I agree this is something which is basically missing. While it's only useful in rare cases, I think they're significant rare cases - most notable, key canonicalization.
I can only think of one suggestion at the moment, and it's truly foul.
You can specify your own IEqualityComparer<T> when creating a HashSet<T> - so create one which remembers the arguments to the last positive (i.e. true-returning) Equals comparison it has performed. You can then call Contains, and see what the equality comparer was asked to compare.
Caveats:
This holds on to references unnecessarily, so could end up preventing objects being garbage collected
You'd potentially want to do this on a per-thread basis (if you've got a set that isn't modified after initialization, but is then read by multiple threads, for example)

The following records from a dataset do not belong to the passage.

-- ==== Sys2Proof/Laws/Codec.lean ====
section
/-! SUPPORT. The encoder against the table of spec/30_encoding.md R55, one header shape at a time. -/

namespace Sys2Proof

/-- A header with the CTX field filled fits a row with mask `0xFFFFFF0F`, whatever the context number. -/
theorem ctxHeader_masked (m : Fin 16) (c : Fin 16) :
    (BitVec.ofNat 32 m.val ||| ctxBits c.val) &&& 0xFFFFFF0F = BitVec.ofNat 32 m.val := by
  revert m c; decide

/-- A KEYCOPY header fits its row, whatever the two context numbers. -/
theorem copyHeader_masked (d c : Fin 16) :
    ((0x00000002 : Header) ||| ctxBits d.val ||| srcBits c.val) &&& 0xFFFFF00F = 0x00000002 := by
  revert d c; decide

end Sys2Proof
end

It assumes that HashSet<T> doesn't use any optimization such as "if the references are equal, don't bother consulting the equality comparer"
It's fundamentally a horrible abuse
I've been trying to think of other alternatives in terms of finding intersections, but I haven't got anywhere yet...
As noted in comments, it would be worth encapsulating this as far as possible - I suspect you only need a very limited set of operations, so I'd wrap a HashSet<T> in your own class and only expose the operations you really need - that way you get to clear the "cache" after each operation, removing my first objection above.
It still feels like a horrible abuse to me, but...
As others have suggested, an alternative would be to use a Dictionary<TKey, TValue> and implement SetEquals yourself. That would be simple enough to do - and again, you'd want to encapsulate this in your own type. Either way, you should probably design the type itself first, and then implement it using either a HashSet<> or a Dictionary<,> as an implementation detail.
Sounds like you trying to use the wrong tool. True, you can save some memory using a HashSet but it seems to me that you are trying to acheeve a different goal: Get the actual element that is just equal to a representation.
So in reality they are two different elements. Just the memento (a unique representation) is equal.
Therefore you'd be better of using a Dictionary where you add your elements as Key and Value. So you're able to get it back (the identical) but you miss your SetEquals....
I suppose SetEquals in it's implementation does nothing much different than sequencially compare two HashSets in it's bucket order and fails on first non-equality.
So you should be equally good off using a simple SequenceEqual() (LINQ) comparing the two Keys collections.
So this extension method could do
public static SetEqual<T,G>(this IDictionary<T,G> d, IDictionary<T,G> e)
{
return d.Keys.SequenceEqual(e.Keys);
}
This should work, because a Dictionary basically is a HashSet with an associated value. And more appropriate to your problem. (OK, to be correct, the code should go for Dictionary<> instead of IDictionary<> because Key order matters)
If you need an IEnumerable<> on the second parameter try sorting to get a defined order (not so efficient).
Finally added in .NET 4.7.2:
HashSet.TryGetValue(T, T) Method
An SO post with more details
hopefully not blind but I haven't seen this answer anywhere. If you want dictionary's TryGetValue, you can just steal it.
theHashset.ToDictionary(item => item.ID).TryGetValue(key, out value)
All you need is a quick lambda for determining unique keys.
Related
I got a method which accepts a collection as below
public IList<CountryDto> ApplyDefaults(IList<CountryDto> dtos)
{
//Iterates the collection
//Validates the items in collection
//If items are invalid
//Removes items e.g dtos.Remove(currentCountryDto)
return dtos;//Do I need to do this?
}
My question is since, the reference to the collection is not changed, should I return the collection again from the method?
For: By returning the collection back, I make it explicit in the signature and user is aware that the items in the collection could be different from the original source. Sort of it avoid ambiguity.
Against: Since the validation doesnt change the reference of the collection, it doesn't make sense technically to return it.
What is the best approach in this case?
Note: I am not sure if this question is opinion based. I think probably I missing something here on design side.
In every programming language consistency of your own code / library with the approach of the core libraries is of high value. Hence, inspecting how Collections.sort() or Collection.swap() and Collections.shuffle() are defined, I would suggest to not return the input parameter, if you intend to modify it. In addition, your method should be named in such a way, that it is obvious the input parameter gets modified. Otherwise your method will be considered to have side-effects.
Returning a value most often suggests that it is a new instance which reflects the work, performed by the method or is used for method-chaining in case of builders.
Given your comments/requirements:
Does not need to report if defaults are applied.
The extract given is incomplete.